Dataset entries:
theorem execStatusTimerExpiry_leaves {s t : State} (h : execStatusTimerExpiry s = .next t) :
    Leaves s t := by
  unfold execStatusTimerExpiry at h
  refine leaves_event (fun hh => .of ?_) h
  split
  · next q => exact .statusTimer hh q
  · exact .none

theorem execSpacingTimerExpiry_leaves {s t : State} (h : execSpacingTimerExpiry s = .next t) :
    Leaves s t := by
  unfold execSpacingTimerExpiry at h
  exact leaves_event (fun hh => .of (.spacing hh)) h

theorem execMuteTimerExpiry_leaves {s t : State} (h : execMuteTimerExpiry s = .next t) :
    Leaves s t := by
  unfold execMuteTimerExpiry at h
  refine leaves_event (fun hh => .of ?_) h
  split
  · next q => exact .settled _ (.muteExpiry hh q)
  · exact .none

theorem execSilenceTimerExpiry_leaves {p : Station} {s t : State} (h : execSilenceTimerExpiry p s = .next t) :
    Leaves s t := by
  unfold execSilenceTimerExpiry at h
  refine leaves_event (fun hh => .of ?_) h
  split
  · next q => exact .settled _ (.silence p hh q)
  · exact .none

theorem execLeaveTimerExpiry_leaves {p : Station} {s t : State} (h : execLeaveTimerExpiry p s = .next t) :
    Leaves s t := by
  unfold execLeaveTimerExpiry at h
  refine leaves_event (fun hh => .of ?_) h
  split
  · next q => exact .settled _ (.leaveExpiry p hh q)
  · exact .none

theorem execJoinDeadlineExpiry_leaves {s t : State} (h : execJoinDeadlineExpiry s = .next t) :
    Leaves s t := by
  unfold execJoinDeadlineExpiry at h
  refine leaves_event (fun hh => .of ?_) h
  split
  · next q => exact .settled _ (.deadline hh q.1 q.2)
  · exact .none

theorem execIsolationDelayExpiry_leaves {z : Zone} {s t : State} (h : execIsolationDelayExpiry z s = .next t) :
    Leaves s t := by
  unfold execIsolationDelayExpiry at h
  refine leaves_event (fun hh => .of ?_) h
  split
  · next q => exact .settled _ (.delayExpiry z hh q.1 q.2)
  · exact .none

theorem execDisputeTimerExpiry_leaves {z : Zone} {s t : State} (h : execDisputeTimerExpiry z s = .next t) :
    Leaves s t := by
  unfold execDisputeTimerExpiry at h
  refine leaves_event (fun hh => .of ?_) h
  split
  · next q => exact .settled _ (.disputeExpiry z hh q)
  · exact .none

theorem execCleanTimerExpiry_leaves {z : Zone} {s t : State} (h : execCleanTimerExpiry z s = .next t) :
    Leaves s t := by
  unfold execCleanTimerExpiry at h
  refine leaves_event (fun hh => .of ?_) h
  split
  · next q => exact .clean z hh q
  · exact .none

theorem execStressTimerExpiry_leaves {s t : State} (h : execStressTimerExpiry s = .next t) :
    Leaves s t := by
  unfold execStressTimerExpiry at h
  refine leaves_event (fun hh => .of ?_) h
  split
  · next q => exact .settled _ (.stressExpiry hh q)
  · exact .none

theorem execDwellTimerExpiry_leaves {s t : State} (h : execDwellTimerExpiry s = .next t) :
    Leaves s t := by
  unfold execDwellTimerExpiry at h
  exact leaves_event (fun hh => .of (.dwell hh)) h

theorem execRampExpiry_leaves {s t : State} (h : execRampExpiry s = .next t) :
    Leaves s t := by
  unfold execRampExpiry at h
  refine leaves_event (fun hh => .of ?_) h
  split
  · next q => exact .ramp hh q
  · exact .none

theorem execReArmTimerExpiry_leaves {s t : State} (h : execReArmTimerExpiry s = .next t) :
    Leaves s t := by
  unfold execReArmTimerExpiry at h
  exact leaves_event (fun hh => .of (.rearm hh)) h

theorem execPwmPeriodStart_leaves {s t : State} (h : execPwmPeriodStart s = .next t) :
    Leaves s t := by
  unfold execPwmPeriodStart at h
  exact leaves_event (fun hh => .of (.pwm hh)) h

theorem execContactorDelayExpiry_leaves {s t : State} (h : execContactorDelayExpiry s = .next t) :
    Leaves s t := by
  unfold execContactorDelayExpiry at h
  refine leaves_event (fun hh => .of ?_) h
  split
  · next q => exact .contactorDelay hh q
  · exact .none

theorem execReleaseFromReset_leaves {straps : Straps} {ready : Nat} {s t : State}
    (h : execReleaseFromReset straps ready s = .next t) : Leaves s t := by
  unfold execReleaseFromReset at h
  injection h with h; subst h
  split
  · next hh => simp only [Bool.and_eq_true] at hh; exact .of (.powerUp straps hh.1.1)
  · exact .of .none

theorem execRstNReturnsHigh_leaves {s t : State} (h : execRstNReturnsHigh s = .next t) :
    Leaves s t := by
  unfold execRstNReturnsHigh at h
  injection h with h; subst h
  split
  · exact (Leaves.of .rstHigh).reply _
  · exact .of .none

/-- Everything a command can do. -/
theorem exec_leaves {c : Instr} {s t : State} (h : exec c s = .next t) : Leaves s t := by
  cases c with
  | assertion _ _ => exact execAssertion_leaves h
  | inputRelease _ _ => exact execInputRelease_leaves h
  | qualifyExpiry _ => exact execQualifyExpiry_leaves h
  | healExpiry _ => exact execHealExpiry_leaves h
  | declaredHealExpiry _ => exact execDeclaredHealExpiry_leaves h
  | setTiming _ _ _ => exact execSetTiming_leaves h
  | setZone _ _ _ _ _ _ _ => exact execSetZone_leaves h
  | setInput _ _ _ _ _ _ _ _ => exact execSetInput_leaves h
  | setLevels _ _ _ _ _ _ _ _ _ => exact execSetLevels_leaves h
  | setPeers _ _ _ _ => exact execSetPeers_leaves h
  | start _ => exact execStart_leaves h
  | stress _ _ => exact execStress_leaves h
  | declare _ _ _ _ => exact execDeclare_leaves h
  | withdraw _ _ _ => exact execWithdraw_leaves h
  | clearFault _ _ => exact execClearFault_leaves h
  | clearAll _ => exact execClearAll_leaves h
  | floor _ _ => exact execFloor_leaves h
  | release _ _ _ => exact execRelease_leaves h
  | tripClear _ => exact execTripClear_leaves h
  | contactorClose _ => exact execContactorClose_leaves h
  | contactorOpen _ => exact execContactorOpen_leaves h
  | depart _ => exact execDepart_leaves h
  | rejoin _ => exact execRejoin_leaves h
  | readSummary _ => exact execReadSummary_leaves h
  | readZone _ _ => exact execReadZone_leaves h
  | readPeer _ _ => exact execReadPeer_leaves h
  | readFault _ _ => exact execReadFault_leaves h
  | readTime _ => exact execReadTime_leaves h
  | ack _ _ => exact execAck_leaves h
  | flagTest _ _ _ => exact execFlagTest_leaves h
  | enable _ _ => exact execEnable_leaves h
  | reset _ => exact execReset_leaves h
  | unknownCommand _ _ => exact execUnknownCommand_leaves h
  | requestDiscarded _ => exact execRequestDiscarded_leaves h
  | hostReset _ => exact execHostReset_leaves h
  | powerOnReset => exact execPowerOnReset_leaves h
  | hello _ _ => exact execHello_leaves h
  | status _ _ => exact execStatus_leaves h
  | leave _ _ => exact execLeave_leaves h
  | frameStart _ => exact execFrameStart_leaves h
  | lostContention _ => exact execLostContention_leaves h
  | bitFault _ => exact execBitFault_leaves h
  | completes => exact execCompletes_leaves h
  | statusTimerExpiry => exact execStatusTimerExpiry_leaves h
  | spacingTimerExpiry => exact execSpacingTimerExpiry_leaves h
  | muteTimerExpiry => exact execMuteTimerExpiry_leaves h
  | silenceTimerExpiry _ => exact execSilenceTimerExpiry_leaves h
  | leaveTimerExpiry _ => exact execLeaveTimerExpiry_leaves h
  | joinDeadlineExpiry => exact execJoinDeadlineExpiry_leaves h
  | isolationDelayExpiry _ => exact execIsolationDelayExpiry_leaves h
  | disputeTimerExpiry _ => exact execDisputeTimerExpiry_leaves h
  | cleanTimerExpiry _ => exact execCleanTimerExpiry_leaves h
  | stressTimerExpiry => exact execStressTimerExpiry_leaves h
  | dwellTimerExpiry => exact execDwellTimerExpiry_leaves h
  | rampExpiry => exact execRampExpiry_leaves h
  | reArmTimerExpiry => exact execReArmTimerExpiry_leaves h
  | pwmPeriodStart => exact execPwmPeriodStart_leaves h
  | contactorDelayExpiry => exact execContactorDelayExpiry_leaves h
  | releaseFromReset _ _ => exact execReleaseFromReset_leaves h
  | rstNReturnsHigh => exact execRstNReturnsHigh_leaves h
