/-- Settles O58: DEPART and REJOIN change the mode and the bus, and REJOIN's mode is that of the join at its entry. -/
theorem departAndRejoinChangeTheMode : Obligations.DepartAndRejoinChangeTheMode := by
  intro tail s
  refine ⟨fun taken joined => ?_, fun taken departed => ?_, fun taken departed => ?_⟩
  · obtain ⟨t, run, reply, follows⟩ := request_follows (b := false) taken (departAnswer_joined joined)
    have mode : t.ctl.mode = .departed := follows.mode_stays (fun k => NodeMode.noConfusion k)
    have stop : t.lvl.lapp = 5 := follows.drive.stopped (by rw [mode]; exact fun k => NodeMode.noConfusion k)
    obtain ⟨-, -, -, gen⟩ := follows.drive.atStop stop
    rw [departBus, departing_frame] at follows
    exact ⟨t, (exec_depart tail s).trans run, reply, follows, mode, stop, gen⟩
  · rw [exec_depart, request_answers taken (departAnswer_departed departed), accept_answering]; rfl
  · obtain ⟨t, run, reply, follows⟩ := request_follows (b := false)
      (owner := fun s => if s.ctl.mode = .departed then rejoinUnit s else refuse .wrongMode s) taken (if_pos departed)
    have mode := follows.mode
    have complete : joinComplete (enterJoining { s with sbc := rejoinBus s.sbc }) = joinComplete s := joinComplete_congr rfl
    have entered : (enterJoining { s with sbc := rejoinBus s.sbc }).ctl.mode = .joining := rfl
    simp only [complete, entered, true_and] at mode
    rw [enterJoining, rejoinBus, rejoining_frame] at follows
    refine ⟨t, (exec_rejoin tail s).trans run, reply, follows, fun all => ?_, fun waits => ?_⟩
    · exact (if_pos all).mp mode
    · exact (if_neg (by rw [waits]; exact Bool.false_ne_true)).mp mode

end Sys2Proof.Machine
end

section
/-! SUPPORT. The chip held in power-on reset: nothing but the movements of the input lines is followed (R146, R150, R170). -/

namespace Sys2Proof.Machine

/-! ### What a chip that is held follows -/

theorem event_of_held {s : State} (held : s.ctl.held = true) (f : State → State) : event s f = .next s := by
  rw [event, if_pos held]

theorem hostRequest_of_held {s : State} (held : s.ctl.held = true) (command : Byte) (args : List Byte) (tail : Tail) (n : Nat)
    (owner : State → Answer) : hostRequest command args tail n owner s = .next s := by
  rw [hostRequest, if_neg (by simp [State.takes, State.portOpen, held]), turnAway, if_pos (by simp [held])]

theorem exec_request_held {s : State} (held : s.ctl.held = true) {c : Instr} (request : (requestOf c).isSome = true) :
    exec c s = .next s := by
  obtain ⟨⟨bytes, tail⟩, e⟩ := Option.isSome_iff_exists.mp request
  obtain ⟨command, args, n, owner, -, run⟩ := exec_request e
  have apart : s.meetsReset tail = false := by simp [State.meetsReset, held]
  rw [run s (by rw [apart]; exact fun k => Bool.false_ne_true k.2), hostRequest_of_held held]

theorem receiveAs_of_held {s : State} (held : s.ctl.held = true) {k : Kind} {bits : List Bool} (spelt : framesAs k bits = true)
    (idle : Nat) : receiveAs k idle bits s = .next s := by
  rw [receiveAs, if_pos spelt, event_of_held held]

/-- R146, R150: every command but the movements of the input lines, the resets and a rise of CS_N. -/
theorem exec_of_held {s : State} (held : s.ctl.held = true) {c : Instr} (wf : c.wf = true)
    (discarded : ∀ clocked, c ≠ .requestDiscarded clocked) (asserted : ∀ n ns, c ≠ .assertion n ns)
    (released : ∀ n ns, c ≠ .inputRelease n ns) (reset : ∀ low, c ≠ .hostReset low) (returned : c ≠ .rstNReturnsHigh)
    (power : c ≠ .powerOnReset) (release : ∀ straps ready, c ≠ .releaseFromReset straps ready) : exec c s = .next s := by
  cases c with
  | assertion n ns => exact absurd rfl (asserted n ns)
  | inputRelease n ns => exact absurd rfl (released n ns)
  | requestDiscarded clocked => exact absurd rfl (discarded clocked)
  | hostReset low => exact absurd rfl (reset low)
  | powerOnReset => exact absurd rfl power
  | releaseFromReset straps ready => exact absurd rfl (release straps ready)
  | rstNReturnsHigh => exact absurd rfl returned
  | unknownCommand byte tail =>
    exact (if_pos wf).trans (hostRequest_of_held held ..)
  | hello idle bits => exact receiveAs_of_held held wf idle
  | status idle bits => exact receiveAs_of_held held wf idle
  | leave idle bits => exact receiveAs_of_held held wf idle
  | setTiming | setZone | setInput | setLevels | setPeers | stress | declare | withdraw | clearFault | clearAll | floor | release
  | tripClear | contactorClose | contactorOpen | depart | rejoin | readSummary | readZone | readPeer | readFault | readTime | ack
  | flagTest | enable | reset | start => exact exec_request_held held rfl
  | _ =>
    dsimp only [exec]
    exact event_of_held held _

→ TASK DIRECTIONS:
Go through the entries above, and wherever a line holds the word "waits", copy that line.

→ ANSWER AREA:
    refine ⟨t, (exec_rejoin tail s).trans run, reply, follows, fun all => ?_, fun waits => ?_⟩
    · exact (if_neg (by rw [waits]; exact Bool.false_ne_true)).mp mode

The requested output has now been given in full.